Are you sure if he's any good?


----------



## Twin Fist (Mar 22, 2012)

yeah, you sound hesitant...lol


----------



## Doc (Mar 22, 2012)

Josh Oakley said:


> In the Auburn and  Kent, WA areas right now. He is a TERRIFIC instructor!
> 
> Sent from my ADR6350 using Tapatalk


Tell him "Sifu" is looking forward to seeing him in a couple months.


----------



## Josh Oakley (Mar 23, 2012)

Doc said:


> Are you sure if he's any good?



Well he is the best instructor I have ever had, that is certain.

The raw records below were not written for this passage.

-- ==== Sys2Proof/Laws/Window.lean ====
section
/-!
SUPPORT. The register window: which address names which register, what a host access can do, and the
turns of the whole machine.
-/

namespace Sys2Proof.Machine

/-- The window stands at `BASE` (20_memory R51). -/
@[simp] theorem regAtAddr_base (off : Nat) : regAtAddr (Config.base + off) = regAt off := by
  simp [regAtAddr]

/-- CMD stands at `BASE` itself (20_memory R51). -/
@[simp] theorem regAtAddr_base_self : regAtAddr Config.base = some .cmd := regAtAddr_base 0

/-- `BASE` is word-aligned (20_memory R50). -/
@[simp] theorem base_mod_four : Config.base % 4 = 0 := by unfold Config.base; omega

@[simp] theorem base_add_mod_four (off : Nat) : (Config.base + off) % 4 = off % 4 := by
  have := base_mod_four; omega

/-- `BASE` is 32-byte aligned (20_memory R50), so an access is word-aligned as its offset is. -/
@[simp] theorem fullWord_base (off bytes : Nat) :
    fullWord (Config.base + off) bytes = fullWord off bytes := by
  simp [fullWord]

/-- Everything a host access that is not refused can do (20_memory R58, R59). -/
theorem hostAccess_cases {a : HostAccess} {s t : State} (h : hostAccess a s = .next t) :
    (∃ addr r, a = .read addr 4 ∧ regAtAddr addr = some r ∧ t = { s with reads := readReg r s :: s.reads }) ∨
    (∃ addr r v, a = .write addr 4 v ∧ regAtAddr addr = some r ∧ t = hostWrite r v s) := by
  cases a with
  | read addr bytes =>
    simp only [hostAccess] at h
    split at h
    · rename_i hw
      have hb : bytes = 4 := by simp [fullWord] at hw; exact hw.1
      split at h
      · cases h; exact .inl ⟨addr, _, by rw [hb], by assumption, rfl⟩
      · cases h
    · cases h
  | write addr bytes v =>
    simp only [hostAccess] at h
    split at h
    · rename_i hw
      have hb : bytes = 4 := by simp [fullWord] at hw; exact hw.1
      split at h
      · cases h; exact .inr ⟨addr, _, v, by rw [hb], by assumption, rfl⟩
      · cases h
    · cases h

/-- A write never moves a line, the trace or a result register (20_memory R59): it writes `cur`, ERR,
BUSY and `useq` (acceptance), CMD_LOST, or one configuration register. -/
theorem writeReg_frame (r : WinReg) (v : Word) (s : State) :
    ∃ c e b u l bd st sa, writeReg r v s =
      { s with cur := c, err := e, busy := b, useq := u, cmdLost := l, bitDelay := bd,
               stretchTimeout := st, slaveAddr := sa } := by
  cases r <;>
    simp only [writeReg, writeCmd, writeStatus, acceptCommand] <;>
    first
    | exact ⟨_, _, _, _, _, _, _, _, rfl⟩
    | (split <;> exact ⟨_, _, _, _, _, _, _, _, rfl⟩)

/-- A write reaches the block only while `rst` is released (70_reset_and_hazards R200). -/
theorem hostWrite_of_released {s : State} (r : WinReg) (v : Word) (h : s.rst = false) :
    hostWrite r v s = writeReg r v s := by
  simp [hostWrite, h]

/-- While `rst` is asserted a write is lost. -/
theorem hostWrite_of_asserted {s : State} (r : WinReg) (v : Word) (h : s.rst = true) :
    hostWrite r v s = s := by
  simp [hostWrite, h]

/-- A host write has the frame of a write to a register. -/
theorem hostWrite_frame (r : WinReg) (v : Word) (s : State) :
    ∃ c e b u l bd st sa, hostWrite r v s =
      { s with cur := c, err := e, busy := b, useq := u, cmdLost := l, bitDelay := bd,
               stretchTimeout := st, slaveAddr := sa } := by
  unfold hostWrite
  split
  · exact ⟨_, _, _, _, _, _, _, _, rfl⟩
  · exact writeReg_frame r v s

/-- Everything a step can be: the controller's turn, a host access or a change of `rst`, each in the state whose
list of turns has moved on (20_memory R62). -/
theorem step_cases (s : State) :
    (s.sched = [] ∧ step s = controllerTurn s) ∨
    (∃ ts, s.sched = .controller :: ts ∧ step s = controllerTurn { s with sched := ts }) ∨
    (∃ a ts, s.sched = .access a :: ts ∧ step s = hostAccess a { s with sched := ts }) ∨
    (∃ ts, s.sched = .rst true :: ts ∧ step s = .next (assertReset { s with sched := ts })) ∨
    (∃ ts, s.sched = .rst false :: ts ∧ step s = .next (releaseReset { s with sched := ts })) := by
  unfold step nextTurn
  split <;> rename_i h
  · exact .inl ⟨h, rfl⟩
  · rename_i t ts
    cases t with
    | controller => exact .inr (.inl ⟨ts, h, rfl⟩)
    | access a => exact .inr (.inr (.inl ⟨a, ts, h, rfl⟩))
    | rst b =>
      cases b with
      | true => exact .inr (.inr (.inr (.inl ⟨ts, h, rfl⟩)))
      | false => exact .inr (.inr (.inr (.inr ⟨ts, h, rfl⟩)))

/-- Everything the controller's turn can be. -/
theorem controllerTurn_cases (s : State) :
    ((s.rst = true ∨ s.busy = false) ∧ controllerTurn s = .next s) ∨
    (s.rst = false ∧ s.busy = true ∧ ∃ i, decode s.cur = .ok i ∧ controllerTurn s = exec i s) ∨
    (s.rst = false ∧ s.busy = true ∧ ∃ e, decode s.cur = .error e ∧ controllerTurn s = execIllegal s) := by
  unfold controllerTurn
  cases hr : s.rst with
  | true => exact .inl ⟨.inl rfl, by simp⟩
  | false =>
    cases s.busy with
    | false => exact .inl ⟨.inr rfl, by simp⟩
    | true =>
      cases hd : decode s.cur with
      | ok i => exact .inr (.inl ⟨rfl, rfl, i, rfl, by simp⟩)
      | error e => exact .inr (.inr ⟨rfl, rfl, e, rfl, by simp⟩)

end Sys2Proof.Machine
end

Sent from my ADR6350 using Tapatalk


----------



## Josh Oakley (Mar 23, 2012)

Doc said:


> Tell him "Sifu" is looking forward to seeing him in a couple months.




Will do.


Sent from my ADR6350 using Tapatalk


----------



## Doc (Mar 23, 2012)

Josh Oakley said:


> Well he is the best instructor I have ever had, that is certain.
> 
> Sent from my ADR6350 using Tapatalk


Thanks for the compliment.


----------



## Yondanchris (Mar 26, 2012)

Congrats on finding a good instructor!


----------



## Lightning Ram (Apr 1, 2012)

Josh, is Mr. Rainey teaching at dojo and is there a set time for classes or are you doing private lessons. I'm interested in the times and where.

Thanks, 

Clay


----------



## Josh Oakley (Apr 2, 2012)

Lightning Ram said:


> Josh, is Mr. Rainey teaching at dojo and is there a set time for classes or are you doing private lessons. I'm interested in the times and where.
> 
> Thanks,
> 
> Clay



Currently, its private lessons, but the dojo is in the near future. PM me and I can get you in contact with him for more info.

Sent from my ADR6350 using Tapatalk


----------



## Lightning Ram (Apr 5, 2012)

Josh I sent you a PM.


----------



## Milt G. (May 27, 2012)

Doc said:


> Are you sure if he's any good?


If A.C. Rainey is any good???  Now what kind of question is that?


----------



## Josh Oakley (May 27, 2012)

A tongue-in-cheek question   :wink2:


----------



## Milt G. (May 29, 2012)

Josh Oakley said:


> A tongue-in-cheek question :wink2:


So true...
As with Kenpo in general, there is as much in between the lines as on the lines.  

You can't go wrong with Mr. Rainey.  I have had a couple of opportunities to work with him.  First class Kenpo all the way.  I always look forward to the next opportunity to work with him, or his people.

Thank you,
Milt G.


----------



## Josh Oakley (Jul 7, 2012)

Total agreement

Sent from my DROID RAZR using Tapatalk 2


----------



## Cowboy (Jul 23, 2012)

Josh Oakley said:


> In the Auburn and  Kent, WA areas right now. He is a TERRIFIC instructor!
> 
> Sent from my ADR6350 using Tapatalk



Can you PM me with his information too? I live in Milton.

Thanks
Cowboy


----------